**PROBLEM TO SOLVE:** Between the line containing "ready, power settled" and the line containing "taps : List Int" lies a run of lines; give that run again exactly, with both of those lines, and nothing else from the entries below.

**Stored items:**
--------------------

-- ==== Sys2Proof/Syntax.lean ====
section
/-! DEFINITION. The commands of the block, one constructor per row of spec/opcode_table.json, and the operands they carry:
what the request or message says, and, for an event, what the device measures at it. -/

namespace Sys2Proof

/-- A request as it arrives (Table 17.1): transport, source address (on a client VLAN the port times 2^48 plus the MAC address), ROUTE, LEAF, SESSION, REQ_ID, LATE, the bake time of its
body (all zeros where the service has none), TAGGED with the tag, COUNTER, how many requests already wait on its transport (R409), and its header and body as they
came, over which the tag runs (R423). On the line the address is 256 times the carrier plus the leaf, 128 for the far end. -/
structure Req where
  transport : Fin 4
  addr : Nat
  route : Fin 5
  leaf : BitVec 8
  session : BitVec 8
  reqId : BitVec 16
  late : Fin 3
  bake : Time96
  tagged : Bool
  tag : BitVec 128
  counter : BitVec 48
  waiting : Nat
  bytes : List Byte
deriving DecidableEq, Repr

/-- What the load at power-up cannot read (R313, R405, R440, "Key storage"): stored objects damaged in both copies (references); items of the calibration
set, or its header; pairs whose Current half does not unwrap; starter samples by their place in the ring, oldest first; copies of the model (0 is A, 1 is B);
blocks (by the order of R448) that failed their power-up self-test, and whether whole (R433). -/
structure LoadFaults where
  damaged : List (BitVec 24)
  cal : List (Fin 16)
  calHeader : Bool
  keys : List (BitVec 8)
  samples : List Nat
  model : List (Fin 2)
  selfTest : List (Fin 16 × Bool)
deriving DecidableEq, Repr

/-- A written value: its length in bytes and its bytes as a number (R5). -/
structure Val where
  len : Nat
  raw : Nat
deriving DecidableEq, Repr

/-- A member of a BUNDLE: reference and value (Table 17.4). -/
structure BundleMember where
  ref : BitVec 24
  val : Val
deriving DecidableEq, Repr

/-- An event that reaches the arbiter (R31): the row of Table 2.4, the sub-order the row names, the further order of the
source's chapter, the fabric clock on which it came, its place among those its source presented on that clock. -/
structure ArbEvent where
  row : Fin 12
  sub : Nat
  order : Nat
  clock : Nat
  place : Nat
deriving DecidableEq, Repr

/-- What an ITLA response says (R49 to R51): whether its checksum is right, the register value, whether an operation is pending, whether the laser reports
ready, power settled and an alarm, and whether it supports the rate asked about. -/
structure ItlaAnswer where
  valid : Bool
  value : BitVec 32
  pending : Bool
  ready : Bool
  settled : Bool
  alarm : Bool
  baudOk : Bool
deriving DecidableEq, Repr

/-- A symbol of a subcarrier: I and Q of both polarisations. Sent: amplitudes 1, 3, 5, 7 with their sign (R42); received: the equaliser's output in
units of 1/1024 of amplitude 1. -/
structure Sym where
  xi : Int
  xq : Int
  yi : Int
  yq : Int
deriving DecidableEq, Repr

/-- A codeword of group g of carrier c that becomes ready (R111): its number, and what the equalisers of the carrier's active subcarriers gave since the
codeword before it: by subcarrier, symbols of whole mapping periods between the LINE_RX_CPR_HALF before and after them (R87). Of a burst: its payload's symbols,
whole mapping periods whose phase the burst receiver has recovered (R160). -/
structure ReadyWord where
  c : CarrierNo
  g : ScNo
  num : Nat
  samples : List (Nat × List Sym)
deriving DecidableEq, Repr

/-- What a read finds wrong in one copy of the slice map (R184): the next bank's or the active one's, the copy, the output slot (port times 2^24 plus slot), the bits of
the entry that differ, or the entry uncorrectable. -/
structure Upset where
  next : Bool
  copy : Fin 3
  key : Nat
  mask : BitVec 96
  gone : Bool
deriving DecidableEq, Repr

/-- What the burst receiver measures on a burst beside its codewords (R160, R163): frequency offset in MHz, SNR over the payload symbols in 0.01 dB, timing
phase, and the equaliser taps it ends with. -/
structure BurstReport where
  freq : Int
  snr : BitVec 16
  timing : Int
  taps : List Int
deriving DecidableEq, Repr

/-- An MRAM line whose write completes: a line by address, or the line of a stored scalar's record (R248, R436). -/
inductive MramLine where
  | line (address : BitVec 25)
  | record (ref : BitVec 24)
deriving DecidableEq, Repr

/-- What the device measures of a candidate over a second (R264): whether it was measured, phase in ps, frequency in 0.01 ppb. -/
structure CandMeas where
  measured : Bool
  phase : Int
  freq : Int
deriving DecidableEq, Repr

/-- A PTP message as the port reads it (R267): its kind (0 Sync, 1 Follow_Up, 2 Delay_Resp, 3 Delay_Req, 4 Announce, 5 any other), domain, whether
well formed, two-step, sequence number, the time it carries (fu), its arrival (fu), clockClass, stepsRemoved, and the portState that the
alternate BMCA of G.8275.1 decides from it. -/
structure PtpMsg where
  kind : Fin 6
  domain : Nat
  good : Bool
  twoStep : Bool
  seqId : Nat
  time : Nat
  arrival : Nat
  clockClass : Nat
  steps : Nat
  verdict : Fin 10
deriving DecidableEq, Repr

/-- One object write inside a bundle. -/
structure Member where
  ref : Nat
  value : Nat
deriving DecidableEq, Repr

/-- A record of the mirror journal (R354 to R357). KIND 0: a value, with the selector value it depends on. 1: the contents of a DOMAIN. 2: an action:
its target, value, bake time, handle, boundary (0: not yet known), members of a bundle, and as data its class, kind and late policy. 3: an action cancelled. -/
structure MirrorRec where
  kind : Nat
  ref : Nat
  value : Nat
  selector : Nat
  bake : Nat
  handle : Nat
  boundary : Nat
  data : List Nat
  members : List Member
deriving DecidableEq, Repr

/-- A message of the mate link's control channel (R344, R349, R353, R355, R357): identities (unit, pair identifier, whether the twin accepts this
unit's mirror version and this unit the twin's), the twin's claim and the bus value it read, its time state, QL and steps, the delays of an
exchange over the link (to this unit and from it, in ps), records of an epoch not yet closed (its number), and boundaries of mirrored actions by handle. -/
structure MateMsg where
  hello : Option (Nat × Nat × Bool × Bool)
  claim : Option (BitVec 16 × BitVec 16)
  time : Option (Nat × Nat × Nat)
  delays : Option (Int × Int)
  part : Option (Nat × List MirrorRec)
  bounds : List (Nat × Nat)
deriving DecidableEq, Repr

/-- A baseline complete in the standby (R358): the number of the last epoch it holds, the banks as edit records over an empty bank with the generation,
flow entries as edit records, queue and crypt-group records, key pairs (pair, current and next half: state, epoch, key; shared), and the values,
DOMAINs and actions of the mirror set followed by the records of the epochs since. -/
structure Baseline where
  epoch : Nat
  mapGen : Nat
  mapActive : List Nat
  mapNext : List Nat
  flows : List Nat
  queues : List Nat
  cgGen : Nat
  crypt : List Nat
  keys : List (Nat × (Nat × Nat × Nat) × (Nat × Nat × Nat) × Bool)
  records : List MirrorRec
deriving DecidableEq, Repr


/-- An error that a block meets in a memory it reads (R249, R254): class 1 to 6, wrong bits (class 4: symbols) of the code unit, the symbol of an HBM granule, the byte
address of the unit in its memory's space, and the block that owns the memory (Table 18.4). -/
structure MemError where
  cls : Fin 6
  errs : Nat
  symbol : Fin 72
  address : Nat
  owner : Fin 16
deriving DecidableEq, Repr

/-- What the PCS of a client port gave since the last calendar boundary (R370, Table 15.6): codewords corrected and uncorrectable, and the 66b blocks received, each
with its bit k as the k-th received: the port's by first slot 0, a FlexE client's by the first slot of its group on the lowest member's port. -/
structure LaneReport where
  port : Fin 32
  corrected : Nat
  uncorrectable : Nat
  rx : List (Nat × List (BitVec 66))
deriving DecidableEq, Repr

/-- What a line-path run measures on a receive chain (R73 to R75, R402): the RMS level of each ADC in 0.1 dB below full scale, samples at full scale since the
last report, the worst spur in 0.1 dBc, the eight corrections (skew XI, XQ, YI, YQ in 0.1 ps; IQ gain X, Y in 0.001 dB; IQ phase X, Y in 0.01°), the time-path
delays' corrections in ps in the order of Table 16.6. -/
structure AdcReport where
  rms : List Nat
  clips : Nat
  spur : Int
  terms : List Int
  delays : List Int
deriving DecidableEq, Repr

/-- A CAL_REPORT (Table 16.5): SEQ, VALID, and the eight terms in its units. -/
structure CalMsg where
  seq : BitVec 8
  valid : BitVec 8
  terms : List Int
deriving DecidableEq, Repr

--------------------

**RESPONSE BELOW:**
ready, power settled and an alarm, and whether it supports the rate asked about. -/
structure ItlaAnswer where
  valid : Bool
  value : BitVec 32
  pending : Bool
  ready : Bool
  settled : Bool
  alarm : Bool
  baudOk : Bool
deriving DecidableEq, Repr

/-- A symbol of a subcarrier: I and Q of both polarisations. Sent: amplitudes 1, 3, 5, 7 with their sign (R42); received: the equaliser's output in
units of 1/1024 of amplitude 1. -/
structure Sym where
  xi : Int
  xq : Int
  yi : Int
  yq : Int
deriving DecidableEq, Repr

/-- A codeword of group g of carrier c that becomes ready (R111): its number, and what the equalisers of the carrier's active subcarriers gave since the
codeword before it: by subcarrier, symbols of whole mapping periods between the LINE_RX_CPR_HALF before and after them (R87). Of a burst: its payload's symbols,
whole mapping periods whose phase the burst receiver has recovered (R160). -/
structure ReadyWord where
  c : CarrierNo
  g : ScNo
  num : Nat
  samples : List (Nat × List Sym)
deriving DecidableEq, Repr

/-- What a read finds wrong in one copy of the slice map (R184): the next bank's or the active one's, the copy, the output slot (port times 2^24 plus slot), the bits of
the entry that differ, or the entry uncorrectable. -/
structure Upset where
  next : Bool
  copy : Fin 3
  key : Nat
  mask : BitVec 96
  gone : Bool
deriving DecidableEq, Repr

/-- What the burst receiver measures on a burst beside its codewords (R160, R163): frequency offset in MHz, SNR over the payload symbols in 0.01 dB, timing
phase, and the equaliser taps it ends with. -/
structure BurstReport where
  freq : Int
  snr : BitVec 16
  timing : Int
  taps : List Int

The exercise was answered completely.